* [RECORDS PROVIDED]
namespace Sys2Proof.Machine

theorem bits_ofNat_val {n : Nat} {b : Bitstring} (h : b.length = n) : bits n (BitVec.ofNat n (val b)).toNat = b := by
  rw [toNat_ofNat_val h.le, bits_val_of_length h]

/-- Settles O47, by the form of the response: its payload fits in the fields. -/
theorem statusWordCarriesTheResponse : Obligations.StatusWordCarriesTheResponse := by
  intro r hr
  cases r with
  | okBlock c =>
    obtain ⟨h1, h2, h3⟩ := packStatus_fields 0 0 (BitVec.ofNat 8 (val c))
    refine ⟨_, _, _, rfl, h1, h2, h3, ?_, by simp, by simp, by simp⟩
    rintro _ ⟨⟩
    exact ⟨rfl, rfl, bits_ofNat_val hr, rfl⟩
  | okKeys k1 k2 =>
    obtain ⟨h1, h2, h3⟩ := packStatus_fields 0 (BitVec.ofNat 8 (val k1)) (BitVec.ofNat 8 (val k2))
    refine ⟨_, _, _, rfl, h1, h2, h3, by simp, ?_, by simp, by simp⟩
    rintro _ _ ⟨⟩
    exact ⟨rfl, bits_ofNat_val hr.1, bits_ofNat_val hr.2, rfl⟩
  | okLog t =>
    obtain ⟨h1, h2, h3⟩ := packStatus_fields 0 0 (BitVec.ofNat 8 t.length)
    refine ⟨_, _, _, rfl, h1, h2, h3, by simp, by simp, ?_, by simp⟩
    rintro _ ⟨⟩
    have hlen : t.length < 2 ^ 8 := by rcases length_of_traceOk hr with h | h <;> omega
    exact ⟨rfl, rfl, by rw [BitVec.toNat_ofNat, Nat.mod_eq_of_lt hlen], rfl⟩
  | err e =>
    obtain rfl : e = .lengthMismatch := hr
    obtain ⟨h1, h2, h3⟩ := packStatus_fields 1 0 0
    refine ⟨_, _, _, rfl, h1, h2, h3, by simp, by simp, by simp, ?_⟩
    rintro _ ⟨⟩
    exact ⟨rfl, rfl, rfl, rfl⟩

/-- Settles O48: the three fields of the word, and a value below `2 ^ len` in the lowest. -/
theorem entryWordCarriesTheEntry : Obligations.EntryWordCarriesTheEntry := by
  refine ⟨fun e he => ?_, labelId_injective, labelId_le⟩
  have hlen : e.value.length ≤ 10 := by omega
  have hid := labelId_le e.label
  obtain ⟨hf1, hf2, hf3⟩ := packEntry_fields (BitVec.ofNat 5 (labelId e.label)) (BitVec.ofNat 4 e.value.length)
    (BitVec.ofNat 10 (val e.value))
  have hval : ((entryWord e).extractLsb' 0 10).toNat = val e.value := by rw [entryWord, hf3, toNat_ofNat_val hlen]
  refine ⟨?_, ?_, hval, by rw [hval, bits_val], fun i hi hi' => ?_⟩
  · rw [entryWord, hf1, BitVec.toNat_ofNat, Nat.mod_eq_of_lt (by omega)]
  · rw [entryWord, hf2, BitVec.toNat_ofNat, Nat.mod_eq_of_lt (by omega)]
  · have hbit : ((entryWord e).extractLsb' 0 10).getLsbD i = (entryWord e).getLsbD i := by
      simp [hi']
    rw [← hbit, ← BitVec.testBit_toNat, hval]
    exact Nat.testBit_lt_two_pow ((val_lt _).trans_le (Nat.pow_le_pow_right (by omega) hi))

end Sys2Proof.Machine
end

section
/-! The statements of 20_memory.md rule R50 and 60_exceptions.md rule R203 on platforms. -/

namespace Sys2Proof.Machine

/-- Two moves in either order end alike. -/
theorem Platform.advance_comm (p : Platform) (n m : Nat) : (p.advance n).advance m = (p.advance m).advance n := by
  refine Platform.eq_of_fields rfl (List.ext_getElem? fun i => ?_)
  simp only [Platform.advance_instances, Platform.advance_config, List.getElem?_modify]
  by_cases hn : n = i <;> by_cases hm : m = i <;> simp [hn, hm]

theorem Platform.run_cons (p : Platform) (n : Nat) (schedule : List Nat) :
    p.run (n :: schedule) = (p.advance n).run schedule := rfl

/-- A run moves instances only: it keeps the configuration and adds or removes no instance. -/
theorem Platform.run_keeps (p : Platform) (schedule : List Nat) :
    (p.run schedule).config = p.config ∧ (p.run schedule).instances.length = p.instances.length := by
  induction schedule generalizing p with
  | nil => exact ⟨rfl, rfl⟩
  | cons n schedule ih =>
    obtain ⟨hc, hl⟩ := ih (p.advance n)
    rw [Platform.run_cons, hc, hl]
    exact ⟨rfl, List.length_modify ..⟩

/-- Settles O49: a move writes one entry of the list from that entry alone, so moves commute. -/
theorem instancesDoNotInteract : Obligations.InstancesDoNotInteract := by
  refine ⟨fun p n m h => ?_, fun p n i t hi ht => ?_, fun p one other h => ?_⟩
  · rw [Platform.advance_instances, List.getElem?_modify_ne _ _ h.symm]
  · refine ⟨t.own, ?_, ?_⟩
    · rw [Platform.advance_instances, List.getElem?_modify_eq, hi, Option.map_eq_map, Option.map_some,
        InstanceState.move_of_next ht]
    · obtain ⟨u, hu, hcfg⟩ := stepCompletesAndKeepsTheTables (i.on p.config)
      obtain rfl : u = t := Host.Outcome.next.inj (hu.symm.trans ht)
      exact State.on_own _ hcfg
  · have : RightCommutative Platform.advance := ⟨Platform.advance_comm⟩
    exact h.foldl_eq p

/-- Settles O56. -/
theorem platformsAreIdenticalInstances : Obligations.PlatformsAreIdenticalInstances := by
  refine ⟨fun c => rfl, fun c n hn => ?_, fun p schedule => ?_⟩
  · refine ⟨_, dif_pos hn, rfl, List.length_replicate, fun i hi => ?_⟩
    rw [List.eq_of_mem_replicate hi]
    exact State.on_own c rfl
  · obtain ⟨hc, hl⟩ := p.run_keeps schedule
    exact ⟨hc, hl, (p.run schedule).atLeastOne⟩

end Sys2Proof.Machine
end

section
/-! SUPPORT. The tokens of a rendered command: an atom runs up to the next blank or comma (30_encoding.md rule R64). -/

namespace Sys2Proof

/-- A character that can stand inside an atom. -/
def isPlain (c : Char) : Bool := !(c == '#' || isBlank c || c == ',' || c == '(' || c == ')')

theorem tokens_plain_append {cs : List Char} (h : ∀ c ∈ cs, isPlain c = true) (acc rest : List Char) :
    tokens acc (cs ++ rest) = tokens (cs.reverse ++ acc) rest := by
  induction cs generalizing acc with
  | nil => rfl
  | cons c cs ih =>
    have hc : isPlain c = true := h c (by simp)
    simp only [isPlain, Bool.not_eq_true', Bool.or_eq_false_iff] at hc
    obtain ⟨⟨⟨⟨hhash, hblank⟩, hcomma⟩, hopen⟩, hclose⟩ := hc
    rw [List.cons_append, tokens]
    simp [hhash, hblank, hcomma, hopen, hclose, ih fun c' hc' => h c' (by simp [hc'])]

theorem flushAtom_reverse {cs : List Char} (h : cs ≠ []) : flushAtom cs.reverse = [.atom cs] := by
  simp [flushAtom, h]

section
variable {cs : List Char} (hne : cs ≠ []) (h : ∀ c ∈ cs, isPlain c = true)
include hne h

theorem tokens_atom : tokens [] cs = [.atom cs] := by
  have := tokens_plain_append h [] []
  rw [List.append_nil, List.append_nil] at this
  rw [this, tokens, flushAtom_reverse hne]

theorem tokens_atom_blank (rest : List Char) : tokens [] (cs ++ ' ' :: rest) = .atom cs :: tokens [] rest := by
  rw [tokens_plain_append h, List.append_nil]
  show flushAtom cs.reverse ++ tokens [] rest = _
  rw [flushAtom_reverse hne, List.singleton_append]

theorem tokens_atom_comma (rest : List Char) :
    tokens [] (cs ++ ',' :: rest) = .atom cs :: .comma :: tokens [] rest := by
  rw [tokens_plain_append h, List.append_nil]
  show flushAtom cs.reverse ++ .comma :: tokens [] rest = _
  rw [flushAtom_reverse hne, List.singleton_append]

end

theorem tokens_blank (rest : List Char) : tokens [] (' ' :: rest) = tokens [] rest := rfl

theorem isPlain_mnemonicKsch : ∀ c ∈ mnemonicKsch, isPlain c = true := List.all_eq_true.mp rfl
theorem isPlain_mnemonicEnc : ∀ c ∈ mnemonicEnc, isPlain c = true := List.all_eq_true.mp rfl
theorem isPlain_mnemonicDec : ∀ c ∈ mnemonicDec, isPlain c = true := List.all_eq_true.mp rfl

theorem renderOperand_ne_nil (b : Bitstring) : renderOperand b ≠ [] := List.cons_ne_nil _ _

theorem isPlain_renderOperand (b : Bitstring) : ∀ c ∈ renderOperand b, isPlain c = true := by
  have hquote : isPlain quoteChar = true := by decide
  have hdigit : ∀ x : Bool, isPlain (if x then '1' else '0') = true := by decide
  intro c hc
  simp only [renderOperand, renderBits, List.mem_cons, List.mem_append, List.mem_map, List.not_mem_nil, or_false] at hc
  obtain rfl | ⟨x, -, rfl⟩ | rfl := hc
  · exact hquote
  · exact hdigit x
  · exact hquote

theorem digits_renderBits (b : Bitstring) : digits (renderBits b) = some b := by
  induction b with
  | nil => rfl
  | cons x b ih =>
    show digits ((if x then '1' else '0') :: renderBits b) = _
    cases x <;> simp [digits, ih]

theorem unquote_renderOperand (b : Bitstring) : unquote (renderOperand b) = some (renderBits b) := by
  simp [unquote, renderOperand]

theorem operand_renderOperand (b : Bitstring) : operand (renderOperand b) = .ok b := by
  rw [operand, unquote_renderOperand, Option.getD_some, digits_renderBits]

/-- The tokens of a command with two operands. -/
theorem tokens_twoOperands {m : List Char} (hne : m ≠ []) (hm : ∀ c ∈ m, isPlain c = true) (b k : Bitstring) :
    tokens [] (m ++ ' ' :: (renderOperand b ++ ',' :: ' ' :: renderOperand k)) =
      [.atom m, .atom (renderOperand b), .comma, .atom (renderOperand k)] := by
  rw [tokens_atom_blank hne hm, tokens_atom_comma (renderOperand_ne_nil b) (isPlain_renderOperand b), tokens_blank,
    tokens_atom (renderOperand_ne_nil k) (isPlain_renderOperand k)]

theorem twoOperands_renderOperand (make : Bitstring → Bitstring → Instr) (b k : Bitstring) :
    twoOperands make (renderOperand b) (renderOperand k) = .ok (some (make b k)) := by
  simp [twoOperands, operand_renderOperand]

end Sys2Proof
end

section
/-! The statement of 30_encoding.md rule R64. -/

namespace Sys2Proof

/-- Settles O50: the tokens of each form are the mnemonic and the quoted operands, which are read back. -/
theorem renderedCommandIsReadBack : Obligations.RenderedCommandIsReadBack := by
  intro i
  cases i with
  | log => rfl
  | ksch k =>
    rw [parseLine, render, tokens_atom_blank (by decide) isPlain_mnemonicKsch,
      tokens_atom (renderOperand_ne_nil k) (isPlain_renderOperand k), parseTokens, if_pos rfl, operand_renderOperand]
  | enc b k =>
    rw [parseLine, render, tokens_twoOperands (by decide) isPlain_mnemonicEnc, parseTokens, if_pos rfl, twoOperands_renderOperand]
  | dec b k =>
    rw [parseLine, render, tokens_twoOperands (by decide) isPlain_mnemonicDec, parseTokens, if_neg (by decide), if_pos rfl,
      twoOperands_renderOperand]

end Sys2Proof
end

section
/-! SUPPORT. What a loop of a host procedure answers from the answers of its actions (45_host_procedures.md rule R165). -/

namespace Sys2Proof.Machine

theorem forEach_of_forall₂ {α β : Type} {f : α → State → Except HostStop β × State} {cfg : Config} {l : List α}
    {ys : List β}
    (h : List.Forall₂ (fun a y => ∀ s : State, s.config = cfg → ∃ t, f a s = (.ok y, t) ∧ t.config = cfg) l ys) :
    ∀ s : State, s.config = cfg → ∃ t, forEach f l s = (.ok ys, t) ∧ t.config = cfg := by
  induction h with
  | nil => exact fun s hs => ⟨s, rfl, hs⟩
  | cons ha _ ih =>
    intro s hs
    obtain ⟨t, hf, ht⟩ := ha s hs
    obtain ⟨u, hrest, hu⟩ := ih t ht
    exact ⟨u, by simp only [forEach, hf, hrest], hu⟩

/-- The first stop ends the loop, in the state it then has. -/
theorem forEach_append_of_stop {α β : Type} {f : α → State → Except HostStop β × State} {before : List α} {a : α}
    {ys : List β} {e : HostStop} {s u v : State} (hbefore : forEach f before s = (.ok ys, u)) (ha : f a u = (.error e, v))
    (after : List α) : forEach f (before ++ a :: after) s = (.error e, v) := by
  induction before generalizing s ys with
  | nil =>
    obtain rfl : s = u := congrArg Prod.snd hbefore
    simp only [List.nil_append, forEach, ha]
  | cons b before ih =>
    rw [forEach] at hbefore
    split at hbefore
    · cases hbefore
    · next y s' hb =>
      split at hbefore
      · cases hbefore
      · next zs s'' hrest =>
        obtain rfl : s'' = u := congrArg Prod.snd hbefore
        simp only [List.cons_append, forEach, hb, ih hrest]

/-- `b` is a block that `decrypt` takes back to the 8 bits of the character `cp`. -/
def DecryptsTo (T : Tables) (k b : Bitstring) (cp : Nat) : Prop := cp ≤ 255 ∧ decryptBlock T b k = .ok (bits 8 cp)

theorem encryptCharacter_answers {k : Bitstring} {cp : Nat} {s : State} (hk : keyOk k) (hcp : cp ≤ 255) :
    ∃ b t, encryptCharacter k cp s = (.ok b, t) ∧ t.config = s.config ∧ blockOk b ∧ DecryptsTo s.config.tables k b cp := by
  obtain ⟨b, t, hb, henc, hans, ht⟩ := hostEncrypt_of_wf (b := bits blockW cp) (s := s) (length_bits ..) hk
  obtain ⟨b', henc', -, hdec⟩ := decryptBlock_undoes_encryptBlock s.config.tablesOk hk (bits 8 cp) (length_bits ..)
  obtain rfl : b = b' := Except.ok.inj (henc.symm.trans henc')
  exact ⟨b, t, by rw [encryptCharacter, if_neg (by omega), hans], ht, hb, hcp, hdec⟩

* [EXERCISE]
Reproduce exactly the stretch of the material above that starts at the line with "have hquote : isPlain" and ends at the line with "cases x <;> simp [digits, ih]", both included, and nothing else.

* [ANSWER BOX]
  have hquote : isPlain quoteChar = true := by decide
  have hdigit : ∀ x : Bool, isPlain (if x then '1' else '0') = true := by decide
  intro c hc
  simp only [renderOperand, renderBits, List.mem_cons, List.mem_append, List.mem_map, List.not_mem_nil, or_false] at hc
  obtain rfl | ⟨x, -, rfl⟩ | rfl := hc
  · exact hquote
  · exact hdigit x
  · exact hquote

theorem digits_renderBits (b : Bitstring) : digits (renderBits b) = some b := by
  induction b with
  | nil => rfl
  | cons x b ih =>
    show digits ((if x then '1' else '0') :: renderBits b) = _
    cases x <;> simp [digits, ih]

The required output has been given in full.